当たり面が磨耗したロッカーアームも研磨することで精度を高めて再利用!

       
カタチあるものはいずれ壊れるというが、直せるものは直したほうがいいに決まっている。
今回、館長が持ち込んできたのは、ロッカーアームの修復術。まだまだ使えるよ!

【珍車秘宝館 秘伝・ロッカーアーム再生術 Vol.1】

 日産のL型エンジンをはじめ、OHV、SOHC、DOHCなどの動弁系に用いられるロッカーアーム。OHVは、カムシャフトの動きをプッシュロッドという長い棒を介してバルブを開閉させる。SOHC、DOHCは、カムシャフトのカム山に沿ってロッカーアムが可動し、それをバルブに伝えて開閉するという役割を持つ。

 このロッカーアームの修復が今回のお題だ。というのは、館長の元にL型エンジンなどのロッカーアームが、虫食い状態になっているのでなんとかしてほしいというリクエストが届いた。

「ロッカーアームは、カムシャフトと直に接する当たり面に磨耗が起きます。
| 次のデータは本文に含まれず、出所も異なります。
-- ==== Sys2Proof/Syntax.lean ====
section
/-! DEFINITION. The 34 instructions of spec/opcode_table.json, one constructor per row, with the operands each format
names (30_encoding.md R65, R71). -/

namespace Sys2Proof

/-- One constructor per row of the opcode table. X and Y are register indices, KK an 8-bit immediate, NNN a 12-bit
address, N a 4-bit count; all are unsigned (30_encoding.md R67). -/
inductive Instr where
  /-- 00E0 `CLS` (R115). -/
  | cls
  /-- 00EE `RET` (R94). -/
  | ret
  /-- 1NNN `JP addr` (R95). -/
  | jpAddr (nnn : BitVec 12)
  /-- 2NNN `CALL addr` (R96). -/
  | callAddr (nnn : BitVec 12)
  /-- 3XKK `SE Vx, byte` (R98). -/
  | seVxByte (x : Reg) (kk : Byte)
  /-- 4XKK `SNE Vx, byte` (R99). -/
  | sneVxByte (x : Reg) (kk : Byte)
  /-- 5XY0 `SE Vx, Vy` (R100). -/
  | seVxVy (x y : Reg)
  /-- 6XKK `LD Vx, byte` (R103). -/
  | ldVxByte (x : Reg) (kk : Byte)
  /-- 7XKK `ADD Vx, byte` (R104). -/
  | addVxByte (x : Reg) (kk : Byte)
  /-- 8XY0 `LD Vx, Vy` (R105). -/
  | ldVxVy (x y : Reg)
  /-- 8XY1 `OR Vx, Vy` (R106). -/
  | orVxVy (x y : Reg)
  /-- 8XY2 `AND Vx, Vy` (R107). -/
  | andVxVy (x y : Reg)
  /-- 8XY3 `XOR Vx, Vy` (R108). -/
  | xorVxVy (x y : Reg)
  /-- 8XY4 `ADD Vx, Vy` (R109). -/
  | addVxVy (x y : Reg)
  /-- 8XY5 `SUB Vx, Vy` (R110). -/
  | subVxVy (x y : Reg)
  /-- 8XY6 `SHR Vx, Vy` (R111). -/
  | shrVxVy (x y : Reg)
  /-- 8XY7 `SUBN Vx, Vy` (R112). -/
  | subnVxVy (x y : Reg)
  /-- 8XYE `SHL Vx, Vy` (R113). -/
  | shlVxVy (x y : Reg)
  /-- 9XY0 `SNE Vx, Vy` (R101). -/
  | sneVxVy (x y : Reg)
  /-- ANNN `LD I, addr` (R118). -/
  | ldIAddr (nnn : BitVec 12)
  /-- BNNN `JP V0, addr` (R97). -/
  | jpV0Addr (nnn : BitVec 12)
  /-- CXKK `RND Vx, byte` (R114). -/
  | rndVxByte (x : Reg) (kk : Byte)
  /-- DXYN `DRW Vx, Vy, nibble` (R116). -/
  | drwVxVyNibble (x y : Reg) (n : BitVec 4)
  /-- EX9E `SKP Vx` (R123). -/
  | skpVx (x : Reg)
  /-- EXA1 `SKNP Vx` (R124). -/
  | sknpVx (x : Reg)
  /-- FX07 `LD Vx, DT` (R125). -/
  | ldVxDT (x : Reg)
  /-- FX0A `LD Vx, K` (R126). -/
  | ldVxK (x : Reg)
  /-- FX15 `LD DT, Vx` (R127). -/
  | ldDTVx (x : Reg)
  /-- FX18 `LD ST, Vx` (R128). -/
  | ldSTVx (x : Reg)
  /-- FX1E `ADD I, Vx` (R119). -/
  | addIVx (x : Reg)
  /-- FX29 `LD F, Vx` (R117). -/
  | ldFVx (x : Reg)
  /-- FX33 `LD B, Vx` (R120). -/
  | ldBVx (x : Reg)
  /-- FX55 `LD [I], Vx` (R121). -/
  | ldMemVx (x : Reg)
  /-- FX65 `LD Vx, [I]` (R122). -/
  | ldVxMem (x : Reg)
  deriving DecidableEq, Repr

end Sys2Proof
end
国産では、1960年代半ば頃から生産されはじめた量産エンジンでは、ロッカーアームのカムとの当たり面に超硬チップをロウ着けしているものが多いのです。生産スピードを上げるために、あらかじめ大きな砥石で研磨仕上げをしておいた超硬チップを、ロッカーアームの上に置き、そのまま高温窯でロウ着けしていたんだと思います。なので、ロッカーアーム本体に対して、超硬チップの高さが計測するとバラバラだったりするんです。しかも、カムシャフトが接する当たり面を見ると、虫食い磨耗しているものもあります。こうなると、普通はロッカーアームを新品か程度のいいものに交換します」と館長がおもむろに説明をはじめた。手に持っているロッカーアームは、確かに表面に細かな穴が見える。
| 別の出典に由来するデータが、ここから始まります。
/-- 44_index_memory.md R121, R122 (D14, log 3): the block transfers move I only when `LOADSTORE_I_INCREMENT` is set. -/
def Obligations.BlockTransfersMoveIByTheParameter : Prop :=
  ∀ (s : State) (x : Reg), s.i.toNat + x.val ≤ 0xFFF →
    ∃ t u, exec (.ldMemVx x) s = .next t ∧ exec (.ldVxMem x) s = .next u ∧ t.i = u.i ∧
      (s.params.loadstoreIIncrement = true → t.i.toNat = (s.i.toNat + x.val + 1) % 0x1000) ∧
      (s.params.loadstoreIIncrement = false → t.i = s.i)

/-- 10_state.md R26 (D11, D13, log 11): the instructions that write VF as a flag leave exactly 0 or 1 in it when they
complete, and no instruction changes VF but these and those that name it as X or load it. -/
def Obligations.OnlyTheListedInstructionsChangeVF : Prop :=
  ∀ (i : Instr) (s t : State), exec i s = .next t →
    (setsFlag s i = true → Executed t → t.readV Reg.vf = 0 ∨ t.readV Reg.vf = 1) ∧
    (setsFlag s i = false → writesVfAsVx i = false → t.readV Reg.vf = s.readV Reg.vf)

/-- 10_state.md R37, R39, 70_reset_and_hazards.md R162: no step changes the keypad, and DT and ST change in a step only
when it runs FX15 or FX18. -/
def Obligations.StepsLeaveKeypadAndTimersAlone : Prop :=
  ∀ s t : State, step s = .next t →
    t.keys = s.keys ∧
    (t.dt = s.dt ∨ ∃ w x, s.aw = none ∧ fetch s = .ok w ∧ decode w = some (.ldDTVx x)) ∧
    (t.st = s.st ∨ ∃ w x, s.aw = none ∧ fetch s = .ok w ∧ decode w = some (.ldSTVx x))

/-- 60_exceptions.md, sections 1 and 2 (derived there from decisions D4 to D7; log 1, log 17): an error a step returns has
one of the listed causes: no other instruction and no other condition raises one. -/
def Obligations.ErrorsHaveOnlyTheListedCauses : Prop :=
  ∀ (s t : State) (e : Fault), step s = .next t → Raised e t →
    s.aw = none ∧
    ((0xFFF ≤ s.pc.toNat ∧ (s.pc.toNat = 0xFFF → e = .addressOutOfRange 0x1000)) ∨
      ∃ w, fetch s = .ok w ∧
        ((∃ x y n, decode w = some (.drwVxVyNibble x y n) ∧ 0 < n.toNat ∧ s.i.toNat + n.toNat - 1 > 0xFFF ∧
            e = .addressOutOfRange 0x1000) ∨
          (∃ x, decode w = some (.ldBVx x) ∧ s.i.toNat + 2 > 0xFFF ∧ e = .addressOutOfRange 0x1000) ∨
          (∃ x, (decode w = some (.ldMemVx x) ∨ decode w = some (.ldVxMem x)) ∧ s.i.toNat + x.val > 0xFFF ∧
            e = .addressOutOfRange 0x1000) ∨
          (∃ nnn, decode w = some (.callAddr nnn) ∧ s.sp.val = 16 ∧ e = .stackOverflow) ∨
          (decode w = some .ret ∧ s.sp.val = 0 ∧ e = .stackUnderflow)))

/-- 20_memory.md R62 (D28): bytes a block store puts at PC are the opcode the very next fetch reads. -/
def Obligations.StoredBytesAreFetchedNext : Prop :=
  ∀ (s : State) (x : Reg), 1 ≤ x.val → s.i = s.pc → s.i.toNat + x.val ≤ 0xFFF →
    ∃ t w, exec (.ldMemVx x) s = .next t ∧ fetch t = .ok w ∧
      w.toNat = 256 * (s.readV 0).toNat + (s.readV 1).toNat

/-! ## Control flow -/

/-- 41_control_flow.md, 00EE (D6 for the error; that an error is a next state is the model's choice, log 1): RET pops
the return address, and returns StackUnderflow at SP = 0 with nothing changed; the slot read keeps its value. -/
def Obligations.ReturnPopsTheReturnAddress : Prop :=
  (∀ w : Word, decode w = some .ret ↔ w = 0x00EE) ∧
  ∀ s : State,
    (∀ j : Fin 16, s.sp.val = j.val + 1 →
      ∃ t, exec .ret s = .next t ∧ Executed t ∧ t.sp.val = j.val ∧ t.pc.toNat = s.stack[j.val].toNat % 0x1000 ∧
        KeepsAllBut [.pc, .sp] s t) ∧
    (s.sp.val = 0 → ∃ t, exec .ret s = .next t ∧ Raised .stackUnderflow t ∧ KeepsAllBut [] s t)

/-- 41_control_flow.md, 2NNN (D6 for the error; that an error is a next state is the model's choice, log 1): CALL pushes
the address after the call and jumps, and returns StackOverflow at SP = 16 with nothing changed. -/
def Obligations.CallPushesTheNextAddress : Prop :=
  ∀ (nnn : BitVec 12) (s : State),
    decode (0x2#4 ++ nnn) = some (.callAddr nnn) ∧
    (s.sp.val < 16 →
      ∃ t, exec (.callAddr nnn) s = .next t ∧ Executed t ∧ t.sp.val = s.sp.val + 1 ∧ t.pc.toNat = nnn.toNat ∧
        (∀ j : Fin 16, t.stack[j.val] = if j.val = s.sp.val then s.pc else s.stack[j.val]) ∧
        KeepsAllBut [.pc, .stack, .sp] s t) ∧
    (s.sp.val = 16 → ∃ t, exec (.callAddr nnn) s = .next t ∧ Raised .stackOverflow t ∧ KeepsAllBut [] s t)

/-- 95_test_vectors.md W7, 41_control_flow.md, 00EE and 2NNN: a return straight after a call continues at the instruction
after the call, with the stack pointer as before it. -/
def Obligations.ReturnContinuesAfterTheCall : Prop :=
  ∀ (nnn : BitVec 12) (s : State), s.sp.val < 16 → s.pc.toNat ≤ 0xFFF →
    ∃ t u, exec (.callAddr nnn) s = .next t ∧ exec .ret t = .next u ∧ Executed u ∧ u.pc = s.pc ∧ u.sp = s.sp ∧
      KeepsAllBut [.stack] s u

/-- 41_control_flow.md, 2NNN, 95_test_vectors.md W7 (log 1 for the error): from an empty stack, up to 16 nested calls
succeed, one slot each, and a 17th returns StackOverflow. -/
def Obligations.SixteenNestedCallsThenOverflow : Prop :=
  ∀ (targets : List (BitVec 12)) (s : State), s.sp.val = 0 → targets.length ≤ 16 →
    ∃ t, execAll (targets.map Instr.callAddr) s = .next t ∧ t.sp.val = targets.length ∧ (targets ≠ [] → Executed t) ∧
      (targets.length = 16 → ∀ nnn, ∃ u, exec (.callAddr nnn) t = .next u ∧ Raised .stackOverflow u)

/-- 41_control_flow.md R95, R97 (D3, D15, log 3, log 16): JP goes to NNN; BNNN to NNN plus V0, or plus VX when
`JUMP_OFFSET_REG` is VX (X the top four bits of NNN), modulo 0x1000. -/
def Obligations.JumpsSetThePC : Prop :=
  ∀ (nnn : BitVec 12) (s : State),
    (∃ t, exec (.jpAddr nnn) s = .next t ∧ Executed t ∧ t.pc.toNat = nnn.toNat ∧ KeepsAllBut [.pc] s t) ∧
    (∃ t, exec (.jpV0Addr nnn) s = .next t ∧ Executed t ∧ KeepsAllBut [.pc] s t ∧
      (s.params.jumpOffsetReg = .v0 → t.pc.toNat = (nnn.toNat + (s.readV 0).toNat) % 0x1000) ∧
      (s.params.jumpOffsetReg = .vx → ∀ x : Reg, x.val = nnn.toNat / 0x100 →
        t.pc.toNat = (nnn.toNat + (s.readV x).toNat) % 0x1000))

/-- 41_control_flow.md, 1NNN, with 60_exceptions.md section 12 (D44, log 26): a jump to its own address is the idle loop:
the step returns `Executed`, changes nothing, and is where an observation of the run ends. -/
def Obligations.SelfJumpIsTheIdleLoop : Prop :=
  ∀ s : State, s.aw = none → s.pc.toNat < 0xFFF → fetch s = .ok (0x1#4 ++ BitVec.ofNat 12 s.pc.toNat) →
    ∃ t, step s = .next t ∧ Executed t ∧ KeepsAllBut [] s t ∧ runEnd s t = some .selfJump

/-- 41_control_flow.md R98, R99, R100, R101: the four skips on registers add a further 2 to PC exactly when their
condition holds, and change nothing else; a nonzero low nibble makes 5XY0 and 9XY0 invalid. -/
def Obligations.RegisterSkipsTestTheirCondition : Prop :=
  ∀ (x y : Reg) (kk : Byte) (s : State),
    (∀ n : BitVec 4, n ≠ 0 → decode (0x5#4 ++ regBits x ++ regBits y ++ n) = none ∧
      decode (0x9#4 ++ regBits x ++ regBits y ++ n) = none) ∧
    decode (0x3#4 ++ regBits x ++ kk) = some (.seVxByte x kk) ∧
    decode (0x4#4 ++ regBits x ++ kk) = some (.sneVxByte x kk) ∧
    decode (0x5#4 ++ regBits x ++ regBits y ++ 0#4) = some (.seVxVy x y) ∧
    decode (0x9#4 ++ regBits x ++ regBits y ++ 0#4) = some (.sneVxVy x y) ∧
    (∃ t, exec (.seVxByte x kk) s = .next t ∧ Executed t ∧ KeepsAllBut [.pc] s t ∧
      t.pc.toNat = if s.readV x = kk then (s.pc.toNat + 2) % 0x1000 else s.pc.toNat) ∧
    (∃ t, exec (.sneVxByte x kk) s = .next t ∧ Executed t ∧ KeepsAllBut [.pc] s t ∧
      t.pc.toNat = if s.readV x = kk then s.pc.toNat else (s.pc.toNat + 2) % 0x1000) ∧
    (∃ t, exec (.seVxVy x y) s = .next t ∧ Executed t ∧ KeepsAllBut [.pc] s t ∧
      t.pc.toNat = if s.readV x = s.readV y then (s.pc.toNat + 2) % 0x1000 else s.pc.toNat) ∧
    (∃ t, exec (.sneVxVy x y) s = .next t ∧ Executed t ∧ KeepsAllBut [.pc] s t ∧
      t.pc.toNat = if s.readV x = s.readV y then s.pc.toNat else (s.pc.toNat + 2) % 0x1000)

/-! ## Register load, ALU group, random -/

/-- 42_register_alu.md R103: `LD Vx, byte` followed by one step yields VX = KK and PC advanced by exactly 2. -/
def Obligations.LoadImmediateSetsVX : Prop :=
  ∀ (x : Reg) (kk : Byte) (s : State),
    decode (0x6#4 ++ regBits x ++ kk) = some (.ldVxByte x kk) ∧
    (∃ t, exec (.ldVxByte x kk) s = .next t ∧ Executed t ∧ t.readV x = kk ∧
      (∀ y : Reg, y ≠ x → t.readV y = s.readV y) ∧ KeepsAllBut [.v] s t) ∧
    (s.aw = none → fetch s = .ok (0x6#4 ++ regBits x ++ kk) →
      ∃ t, step s = .next t ∧ Executed t ∧ t.readV x = kk ∧ t.pc.toNat = (s.pc.toNat + 2) % 0x1000)

/-- 42_register_alu.md, 7XKK and 8XY0 (D11, D13, log 11): immediate add modulo 256 with no flag, and assignment; no
other register changes. -/
def Obligations.ImmediateAddAndMoveSetOnlyVX : Prop :=
  ∀ (x y : Reg) (kk : Byte) (s : State),
    (∃ t, exec (.addVxByte x kk) s = .next t ∧ Executed t ∧
      (t.readV x).toNat = ((s.readV x).toNat + kk.toNat) % 256 ∧
      (∀ z : Reg, z ≠ x → t.readV z = s.readV z) ∧ KeepsAllBut [.v] s t) ∧
    (∃ t, exec (.ldVxVy x y) s = .next t ∧ Executed t ∧ t.readV x = s.readV y ∧
      (∀ z : Reg, z ≠ x → t.readV z = s.readV z) ∧ KeepsAllBut [.v] s t)

/-- 42_register_alu.md, 8XY1, 8XY2, 8XY3 (D11, log 3): the bitwise results bit by bit; VF is set to 0 afterwards exactly
when `LOGIC_VF_RESET` is set, X = 15 included. -/
def Obligations.LogicGroupComputesBitwise : Prop :=
  ∀ (x y : Reg) (s : State),
    (∃ t, exec (.orVxVy x y) s = .next t ∧ Executed t ∧ KeepsAllBut [.v] s t ∧
      (s.params.logicVfReset = true → t.readV Reg.vf = 0) ∧
      (s.params.logicVfReset = false ∨ x ≠ Reg.vf → ∀ j, (t.readV x).getLsbD j = ((s.readV x).getLsbD j || (s.readV y).getLsbD j)) ∧
      (∀ z : Reg, z ≠ x → s.params.logicVfReset = false ∨ z ≠ Reg.vf → t.readV z = s.readV z)) ∧
    (∃ t, exec (.andVxVy x y) s = .next t ∧ Executed t ∧ KeepsAllBut [.v] s t ∧
      (s.params.logicVfReset = true → t.readV Reg.vf = 0) ∧
      (s.params.logicVfReset = false ∨ x ≠ Reg.vf → ∀ j, (t.readV x).getLsbD j = ((s.readV x).getLsbD j && (s.readV y).getLsbD j)) ∧
      (∀ z : Reg, z ≠ x → s.params.logicVfReset = false ∨ z ≠ Reg.vf → t.readV z = s.readV z)) ∧
    (∃ t, exec (.xorVxVy x y) s = .next t ∧ Executed t ∧ KeepsAllBut [.v] s t ∧
      (s.params.logicVfReset = true → t.readV Reg.vf = 0) ∧
      (s.params.logicVfReset = false ∨ x ≠ Reg.vf → ∀ j, (t.readV x).getLsbD j = ((s.readV x).getLsbD j ^^ (s.readV y).getLsbD j)) ∧
      (∀ z : Reg, z ≠ x → s.params.logicVfReset = false ∨ z ≠ Reg.vf → t.readV z = s.readV z))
「この虫食い磨耗をなんとかできないか考えたんです。ロッカーアームの超硬チップ自体は、まだまだ使える厚みがあるので、研磨すればなんとかなるんじゃなかろうかと。なので、研磨機をを作ってみました」と館長自作の無骨な機械を取り出して見せてくれた。よく分からないが、砥石が回るようだ⁉


>> 【画像17枚】ロッカーアームに超硬チップがロウ着けされている状態が分かる研磨加工後の状態など



>> 館長お手製の研磨機による加工の真っ最中。当たり面の超硬チップがツルツル、ピカピカになっているのが分かる。





>> 左端が研磨した状態。加工前の当たり面はガタガタな状態に見える。





>> U20型用のロッカーアームを研磨機にセットし、ダイヤルゲージで測定。L型エンジンよりも古いため、精度は悪いようだ。館長いわく、「U20型は、超硬チップを使ったロッカーアームを採用した国産初のエンジンではないでしょうか⁉︎」


【2】に続く

初出:ノスタルジックヒーロー 2017年12月号 Vol.185(記事中の内容は掲載当時のものを主とし、一部加筆したものです)

秘伝・ロッカーアーム再生術(全2記事)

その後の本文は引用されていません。